/-- Everything fxvinx can answer as a next state: the device's answers are logged and written. -/
theorem exec_fxvinx_next_iff : exec (.fxvinx vrt ra rb) s = .next t ↔ Exists s.platform.io (effectiveAddress s ra rb).toNat ∧ PcFits s ∧
    t = ((s.logIo (.read (effectiveAddress s ra rb) ((List.range s.numSlices).map fun k =>
      Config.ioOracle s.retired s.ioLog (effectiveAddress s ra rb) k))).mapSlices fun k sl => sl.setReg vrt
        (Config.ioOracle s.retired s.ioLog (effectiveAddress s ra rb) k)).advance := by
  by_cases h : Exists s.platform.io (effectiveAddress s ra rb).toNat
  · simp [exec_fxvinx_passed h, h, writeReg_next_iff, PcFits]
  · simp [exec_fxvinx_refused h, h]

/-- Everything fxvoutx can answer as a next state: the write is logged. -/
theorem exec_fxvoutx_next_iff : exec (.fxvoutx vrt ra rb) s = .next t ↔ Exists s.platform.io (effectiveAddress s ra rb).toNat ∧ PcFits s ∧
    t = (s.logIo (.write (effectiveAddress s ra rb) (s.slices.map fun sl => sl.reg vrt))).advance := by
  by_cases h : Exists s.platform.io (effectiveAddress s ra rb).toNat
  · simp [exec_fxvoutx_passed h, h, finish_next_iff, PcFits]
  · simp [exec_fxvoutx_refused h, h]

/-- What fxvlax leaves in VRT of each slice. -/
theorem eachSlice_of_exec_fxvlax (h : exec (.fxvlax vrt ra rb) s = .next t) : EachSlice s t fun k _ tl =>
    tl.reg vrt = s.mem.readVec s.params.byteOrder ((effectiveAddress s ra rb).toNat + 16 * k) := by
  obtain ⟨-, -, rfl⟩ := exec_fxvlax_next_iff.1 h
  exact eachSlice_mapSlices fun _ sl => Slice.reg_setReg_self sl vrt _

end

/-- Under a big-endian BYTE_ORDER byte j of a register is the j-th of its sixteen bytes in memory. -/
theorem byteIndex_big (j : Nat) : 4 * (j / 4) + byteIndex .big (j % 4) = j := Nat.div_add_mod j 4

/-- Settles O41: fxvlax writes VRT of slice k with the sixteen bytes at EA + 16 k, in the byte order of memory. -/
theorem loadArrayResult : Obligations.LoadArrayResult := by
  intro vrt ra rb s
  refine ⟨⟨rfl, rfl⟩, fun hp hok => ⟨_, exec_fxvlax_next_iff.2 ⟨hok, hp, rfl⟩, onlySlicesChange_mapSlices s _,
    eachSlice_mapSlices fun k sl => ⟨fun j hj => ?_, onlyRegChanges_setReg sl vrt _⟩⟩⟩
  rw [Slice.b, Slice.reg_setReg_self, byteOf_readVec _ _ _ hj, Nat.add_assoc _ (4 * (j / 4))]
  cases s.params.byteOrder
  · rw [byteIndex_big]
  · rfl

/-- A footprint that may be accessed ends inside the address space, also as that of the registers a store writes. -/
theorem AccessOk.end_le {s : State} {ea : Nat} (h : AccessOk s ea) (f : Slice → VecBits) :
    ea + 16 * (s.slices.map f).length ≤ addressLimit := by
  rw [List.length_map]
  exact h.1

/-- Settles O42: fxvstax writes the registers of all slices at EA and nothing else; the bytes are those of `read_writeVecs`. -/
theorem storeArrayResult : Obligations.StoreArrayResult := by
  intro vrt ra rb s
  refine ⟨⟨rfl, rfl⟩, fun hp hwf hok hclear => ⟨_, exec_fxvstax_next_iff.2 ⟨⟨hok, hclear⟩, hp, rfl⟩, rfl, rfl, rfl, rfl, rfl, rfl, ?_, ?_, ?_⟩⟩
  · exact Memory.wf_writeVecs _ _ (hok.end_le _) hwf
  · intro k sl hk j hj
    have hv : (s.slices.map fun sl => sl.reg vrt)[k]? = some (sl.reg vrt) := by simp [hk]
    simp only [State.advance_mem, State.setMem_mem]
    rw [Memory.read_writeVecs _ hj (hok.end_le _) hwf hv, Slice.b]
    cases s.params.byteOrder
    · rw [byteIndex_big]
    · rfl
  · intro a ha
    exact Memory.read_writeVecs_outside _ _ (by simpa using ha)

/-- Settles O43: the load reads the memory the store left, and reading back what was written gives the register (`readVec_writeVecs`). -/
theorem storeThenLoadReturnsRegister : Obligations.StoreThenLoadReturnsRegister := by
  intro vrt vrt' ra rb ra' rb' s t u hwf hea hstore hload
  obtain ⟨⟨hok, -⟩, -, rfl⟩ := exec_fxvstax_next_iff.1 hstore
  obtain ⟨hlength, hloaded⟩ := eachSlice_of_exec_fxvlax hload
  refine ⟨hlength, fun k sl ul hk hu => (hloaded k sl ul hk hu).trans ?_⟩
  have hv : (s.slices.map fun sl => sl.reg vrt)[k]? = some (sl.reg vrt) := by simp [hk]
  change (s.mem.writeVecs _ _ _).readVec _ ((effectiveAddress s ra' rb').toNat + 16 * k) = _
  rw [hea]
  exact readVec_writeVecs _ (hok.end_le _) hwf hv

/-! The address checks in the order of 60_exceptions.md R246. -/

section
variable {s : State} {ea : Nat}

theorem memCheck_addressWrap (isStore : Bool) (h : 2 ^ 32 < ea + 16 * s.slices.length) : memCheck s ea isStore = some .addressWrap :=
  if_pos h

theorem memCheck_misaligned (isStore : Bool) (hwrap : ea + 16 * s.slices.length ≤ 2 ^ 32) (h : ¬Aligned s ea) :
    memCheck s ea isStore = some .misalignedVectorAccess :=
  (if_neg hwrap.not_gt).trans (if_pos (mt aligned_iff.2 h))

/-- A footprint in the address space and aligned is judged by its bytes. -/
theorem memCheck_of_aligned (isStore : Bool) (hwrap : ea + 16 * s.slices.length ≤ 2 ^ 32) (ha : Aligned s ea) :
    memCheck s ea isStore = if !footprintMapped s ea then some .unmapped else if isStore && meetsText s ea then some .storeToCode else none :=
  (if_neg hwrap.not_gt).trans (if_neg (not_not.2 (aligned_iff.1 ha)))

theorem memCheck_unmapped (isStore : Bool) (hwrap : ea + 16 * s.slices.length ≤ 2 ^ 32) (ha : Aligned s ea)
    (h : ∃ k < 16 * s.slices.length, ¬Exists s.platform.ram (ea + k)) : memCheck s ea isStore = some .unmapped := by
  have hmap : footprintMapped s ea = false := by
    rw [Bool.eq_false_iff, Ne, footprintMapped_iff]
    push Not
    exact h
  simp [memCheck_of_aligned isStore hwrap ha, hmap]

theorem memCheck_storeToCode (hok : AccessOk s ea) (h : ¬ClearOfText s ea) : memCheck s ea true = some .storeToCode := by
  obtain ⟨hwrap, ha, hmap⟩ := hok
  rw [← meetsText_iff, Bool.not_eq_false] at h
  simp [memCheck_of_aligned true hwrap ha, footprintMapped_iff.2 hmap, h]

end

/-- Settles O44: the checks stand in this order, and either instruction ends in the refusal they name. -/
theorem loadStoreStopsInOrder : Obligations.LoadStoreStopsInOrder := by
  rintro vrt ra rb s ea rfl
  exact ⟨fun h => ⟨exec_fxvlax_refused (memCheck_addressWrap _ h), exec_fxvstax_refused (memCheck_addressWrap _ h)⟩,
    fun hwrap h => ⟨exec_fxvlax_refused (memCheck_misaligned _ hwrap h), exec_fxvstax_refused (memCheck_misaligned _ hwrap h)⟩,
    fun hwrap ha h => ⟨exec_fxvlax_refused (memCheck_unmapped _ hwrap ha h), exec_fxvstax_refused (memCheck_unmapped _ hwrap ha h)⟩,
    fun hok h => exec_fxvstax_refused (memCheck_storeToCode hok h)⟩

/-- Settles O45: the parts are the oracle's answers, one for each slice, which are logged and written. -/
theorem inputResult : Obligations.InputResult := by
  intro vrt ra rb s
  refine ⟨⟨rfl, rfl⟩, fun hp hio => ⟨_, _, exec_fxvinx_next_iff.2 ⟨hio, hp, rfl⟩, ?_, rfl, ?_, rfl, fun _ => rfl, rfl, rfl, rfl⟩⟩
  · simp [State.numSlices]
  · refine ⟨by simp, fun k sl tl hk ht => ?_⟩
    obtain ⟨hlt, -⟩ := List.getElem?_eq_some_iff.1 hk
    simp only [State.advance_slices, State.mapSlices_getElem?, State.logIo_slices, hk, Option.map_some, Option.some.injEq] at ht
    subst ht
    exact ⟨by simp [State.numSlices, hlt], onlyRegChanges_setReg sl vrt _⟩

/-- Settles O46: fxvoutx logs one write event and does nothing else. -/
theorem outputResult : Obligations.OutputResult :=
  fun _ _ _ _ => ⟨⟨rfl, rfl⟩, fun hp hio =>
    ⟨_, exec_fxvoutx_next_iff.2 ⟨hio, hp, rfl⟩, rfl, rfl, rfl, fun _ => rfl, rfl, rfl, rfl⟩⟩

/-- Settles O47: both IO instructions ask first whether the location exists. -/
theorem ioStopsAtMissingLocation : Obligations.IoStopsAtMissingLocation :=
  fun _ _ _ _ h => ⟨exec_fxvinx_refused h, exec_fxvoutx_refused h⟩

end Sys2Proof.Machine
end

section
/-! SUPPORT. What every instruction keeps: its effect (`exec_next_effect`) field by field, the statements about every next state, and the invariant. -/

namespace Sys2Proof.Machine

section
variable {i : Instr} {s u : State}

/-- Where the slices are the same list, each slice is as it was. -/
theorem eachSlice_of_slices_eq {t : State} {P : Nat → Slice → Slice → Prop} (h : t.slices = s.slices) (hP : ∀ k sl, P k sl sl) : EachSlice s t P := by
  refine ⟨congrArg List.length h, fun k sl tl hs ht => ?_⟩
  rw [h, hs, Option.some.injEq] at ht
  exact ht ▸ hP k sl

/-- No effect moves pc; advancing does. -/
theorem Effect.pc_eq (h : Effect i s u) : u.pc = s.pc := by
  cases h <;> rfl

/-- No effect counts an instruction; advancing does. -/
theorem Effect.retired_eq (h : Effect i s u) : u.retired = s.retired := by
  cases h <;> rfl

/-- No effect writes a general-purpose register, the text, the platform or the parameters, or makes or drops a slice. -/
theorem Effect.configuration_eq (h : Effect i s u) :
    u.gpr = s.gpr ∧ u.text = s.text ∧ u.platform = s.platform ∧ u.params = s.params ∧ u.slices.length = s.slices.length := by
  cases h <;> simp

/-- Only a store changes memory. -/
theorem Effect.mem_eq (h : Effect i s u) (hi : ∀ vrt ra rb, i ≠ .fxvstax vrt ra rb) : u.mem = s.mem := by
  cases h with
  | store vrt ra rb e => exact absurd e (hi vrt ra rb)
  | _ => rfl

/-- Only IO adds to the log. -/
theorem Effect.ioLog_eq (h : Effect i s u) (hi : ∀ vrt ra rb, i ≠ .fxvinx vrt ra rb ∧ i ≠ .fxvoutx vrt ra rb) : u.ioLog = s.ioLog := by
  cases h with
  | input vrt ra rb e => exact absurd e (hi vrt ra rb).1
  | output vrt ra rb e => exact absurd e (hi vrt ra rb).2
  | _ => rfl

/-- The VCR is left alone but by the compares, the accumulator but by the instructions named tac. -/
theorem Effect.eachSlice_keeps (h : Effect i s u) :
    EachSlice s u.advance fun _ sl tl => (writesVcr i = false → tl.vcr = sl.vcr) ∧ (writesAcc i = false → tl.acc = sl.acc) := by
  cases h with
  | reg => exact eachSlice_mapSlices fun _ _ => ⟨fun _ => rfl, fun _ => rfl⟩
  | acc _ ha => exact eachSlice_mapSlices fun _ _ => ⟨fun _ => rfl, fun hno => absurd (ha.symm.trans hno) (by decide)⟩
  | vcr hc => exact eachSlice_mapSlices fun _ _ => ⟨fun hno => absurd (hc.symm.trans hno) (by decide), fun _ => rfl⟩
  | store => exact eachSlice_of_slices_eq rfl fun _ _ => ⟨fun _ => rfl, fun _ => rfl⟩
  | input _ _ _ _ e => exact eachSlice_mapSlices (s := s.logIo e) fun _ _ => ⟨fun _ => rfl, fun _ => rfl⟩
  | output => exact eachSlice_of_slices_eq rfl fun _ _ => ⟨fun _ => rfl, fun _ => rfl⟩

/-- A store writes inside the address space, so every effect keeps memory in canonical form. -/
theorem Effect.mem_wf (h : Effect i s u) (hwf : s.mem.wf = true) : u.mem.wf = true := by
  cases h with
  | store _ _ _ _ hm =>
    obtain ⟨hok, -⟩ := memCheck_store_iff.1 hm
    exact Memory.wf_writeVecs _ _ (hok.end_le _) hwf
  | _ => exact hwf

/-- A slice after an operation done in every slice comes from a slice before it. -/
theorem forall_mem_mapSlices {f : Nat → Slice → Slice} {P : Slice → Prop} (h : ∀ k, ∀ sl ∈ s.slices, P (f k sl)) :
    ∀ tl ∈ (s.mapSlices f).slices, P tl := by
  intro tl htl
  obtain ⟨k, hk, rfl⟩ := List.mem_mapIdx.1 htl
  exact h k _ (List.getElem_mem hk)

/-- A property of the VCR that every compare establishes is kept by every effect. -/
theorem Effect.forall_vcr (h : Effect i s u) {P : VcrBits → Prop} (hs : ∀ sl ∈ s.slices, P sl.vcr)
    (hcompare : ∀ f : Nat → Int, (∀ j, f (2 * j) = f (2 * j + 1)) → P (ofVcrBits fun a k => compareZero a (f k))) : ∀ tl ∈ u.slices, P tl.vcr := by
  cases h with
  | vcr _ _ f hf => exact forall_mem_mapSlices fun _ sl _ => hcompare (f sl) (hf sl)
  | reg | acc => exact forall_mem_mapSlices fun _ sl hsl => hs sl hsl
  | input _ _ _ _ e => exact forall_mem_mapSlices (s := s.logIo e) fun _ sl hsl => hs sl hsl
  | store | output => exact hs

/-- An effect, advanced, has moved pc by 4 where that fits (10_state.md R41). -/
theorem Effect.toNat_advance_pc (h : Effect i s u) (hp : PcFits s) : u.advance.pc.toNat = s.pc.toNat + 4 := by
  rw [State.advance_pc, h.pc_eq, BitVec.toNat_add]
  exact Nat.mod_eq_of_lt hp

The task | When you repeat the lines, start with the first line of the material and end with the line that contains "is logged. -/", keeping both and reproducing each exactly, with nothing added.

Finished exercise |
/-- Everything fxvinx can answer as a next state: the device's answers are logged and written. -/
theorem exec_fxvinx_next_iff : exec (.fxvinx vrt ra rb) s = .next t ↔ Exists s.platform.io (effectiveAddress s ra rb).toNat ∧ PcFits s ∧
    t = ((s.logIo (.read (effectiveAddress s ra rb) ((List.range s.numSlices).map fun k =>
      Config.ioOracle s.retired s.ioLog (effectiveAddress s ra rb) k))).mapSlices fun k sl => sl.setReg vrt
        (Config.ioOracle s.retired s.ioLog (effectiveAddress s ra rb) k)).advance := by
  by_cases h : Exists s.platform.io (effectiveAddress s ra rb).toNat
  · simp [exec_fxvinx_passed h, h, writeReg_next_iff, PcFits]
  · simp [exec_fxvinx_refused h, h]

/-- Everything fxvoutx can answer as a next state: the write is logged. -/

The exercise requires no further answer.